In times of Coronavirus: UBI is an idea whose time has finally come

The solution to poverty is to abolish it directly by a now widely discussed measure: the guaranteed income. … We are likely to find that the problems of housing and education, instead of preceding the elimination of poverty, will themselves be affected if poverty is first abolished.

Martin Luther King Jr., Where Do We Go From Here: Chaos or Community? (1968)

We hope this email finds you, and all those you care for, safe and well.

Many of us also have family, friends and colleagues in many different parts of the world and, coupled with the ever rising number of cases here in the UK/Europe/USA, the news about the spread of Coronavirus (COVID-19) across the global south, for many of us, will be even more worrying.

It is becoming more apparent with every passing day that the Coronavirus pandemic is holding a mirror up to every single aspect of human life and activity and that this scrutiny leaves much of humanity’s 21st century day to day behaviour sorely wanting. The ultimate damning evidence of this is the millions upon millions of our fellow sisters and brothers in the global south who don’t even have access to the basic protective shield of soap and water as this pandemic rages across the globe.

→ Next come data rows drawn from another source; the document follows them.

-- ==== Sys2Proof/Machine/ResetOps.lean ====
section
/-! DEFINITION. What the resets keep and lose (R394 to R396, R417), the thermal trip's release (R454), and the fuses through a reset
(R395). -/

namespace Sys2Proof.Machine
open Sys2Proof

/-- A link after a reset: the stored coefficients stay where `keep` says so (R395). -/
def Link.afterReset (x : Link) (keep : Bool) : Link :=
  { Link.reset with tr := { LinkTrain.reset with coeffs := keep && x.tr.coeffs } }

/-- Every die sensor reads below 100 °C (R454). -/
def Block.dieCool (b : Block) : Bool := b.kettle.dieTemp.toList.all (fun t => decide (t < 100))

/-- A thermal trip is released by a reset that ends while every sensor reads below 100 °C (R454). -/
def Block.releaseTrip (b : Block) : Block :=
  if b.dieCool then { b with kettle := { b.kettle with thermTrip := false } } else b

/-- The entry of this KT's reset names the source that acts in place of the one that logged it (R394). -/
def Block.amendReset (b : Block) (cause : Nat) : Block :=
  { b with evl := { b.evl with entries := b.evl.entries.map (fun x =>
      if x.code = 0x0550#16 ∧ x.kt = b.now then { x with detail := detailWords [cause] } else x) } }

/-- The source of a non-Kettle reset is recorded (R394, R396 step 1): in an entry of its own, or in that of the source it takes over from. -/
def Block.resetRecorded (b : Block) (cause prec : Nat) : Block :=
  let b := if b.resetNow.isSome then b.amendReset cause else b.log 0x0550 .kettle none [cause]
  { b with kettle := { b.kettle with resetCause := BitVec.ofNat 4 cause, rstAt := some (b.now, prec) } }

/-- The non-Kettle domains at their reset values (R395, R396, R417); the Kettle's own state stays. The NVM port drives nothing outside a
start (R344); a fetch that was due stays due until the layout writes the program copies (R358, R417). -/
def Block.clearDomains (b : Block) (keepCoeffs : Bool) : Block :=
  Block.rebase { b with
    kettle := { b.kettle with haltCode := 0, stopped := false, ending := true }
    boot := { Boot.reset with physCoord := b.boot.physCoord, anchored := b.boot.anchored, code := b.boot.code, detail := b.boot.detail
                              nvmCfg := b.boot.nvmCfg }
    nvm := { b.nvm with busy := false }
    remap := Remap.reset, combs := Vector.replicate 4 Comb.reset
    links := b.links.map (fun x => x.afterReset keepCoeffs), parts := Vector.replicate 128 Part.reset, host := HostSt.reset
    hbm := Hbm.reset, pwr := PwrSt.reset, mirrors := Mirrors.reset, hcbFree := 24576, frozen := none, hcbResErr := 0, hcbSramCorr := 0
    heldFlits := [], ready := [], resets := b.resets + 1 }

/-- A non-Kettle reset from the source `cause` of precedence `prec` (R394, R396): start-up may begin 250 KT later. -/
def Block.nonKettleReset (b : Block) (cause prec : Nat) : Block :=
  let b := (b.resetRecorded cause prec).clearDomains true
  { b with kettle := { b.kettle with startAt := b.now + 250 } }

/-- A Kettle reset (R394, R395): the KT counter from 0, the event log cleared, sessions and lockouts gone, coefficients lost. A Kettle
power-on also resets the test access port (R455). -/
def Block.kettleReset (b : Block) (powerOn : Bool) : Block :=
  let b := b.clearDomains false
  Block.rebase { b with
    kettle := { Kettle.reset with rstLow := b.kettle.rstLow, railBad := b.kettle.railBad, thermTrip := b.kettle.thermTrip
                                  dieTemp := b.kettle.dieTemp, rstAt := some (0, if powerOn then 1 else 2) }
    boot := Boot.reset, msp := Msp.reset, evl := Evl.reset, nvm := Nvm.reset, scanAt := 0, tap := if powerOn then Tap.reset else b.tap }

/-- Bytes of a fuse bank with more bits burnt: a burnt bit stays burnt (R395). -/
def burnOver (old new : List Byte) : List Byte := (old.zip (new ++ zeros old.length)).map (fun q => q.1 ||| q.2)

/-- A Kettle reset meets a burn (R395): the bank's set flag is burnt last, so it stays unset; which bits were burnt is a free value. -/
def Fuses.cut (f : Fuses) (n : Nat) : Fuses :=
  match f.busy with
  | none => { f with data := Vector.replicate 12 0 }
  | some (code, bs) =>
    let part := bs.zipIdx.map (fun q => q.1 &&& Config.burntBits n q.2)
    let f := { f with busy := none, data := Vector.replicate 12 0 }
    if code = 0x0000A5D1#32 then { f with pwd := burnOver f.pwd part } else { f with anchor := burnOver f.anchor part }

/-- A burn ends (R372). -/
def Fuses.burnt (f : Fuses) : Fuses :=
  match f.busy with
  | none => f
  | some (code, bs) =>
    let f := { f with busy := none, data := Vector.replicate 12 0 }
    if code = 0x0000A5D1#32 then { f with pwd := burnOver f.pwd bs, pwdSet := true }
    else { f with anchor := burnOver f.anchor bs, anchorSet := true }

end Sys2Proof.Machine
end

It’s not as if we didn’t know the system was long broken. We did. The evidence has been piling up for years and years. However, global inequality and the unstoppable ascendency of the tax evading greedy 1%; the harm of agribusiness and factory farming at one end and illegal poaching at the other; big pharma’s monopolies and the erosion of the primacy of publicly funded healthcare and research; and finally, ultimately, climate catastrophe; none of this was enough to force the hands of the political class, financial and corporate sectors to change course and ‘do the right thing’.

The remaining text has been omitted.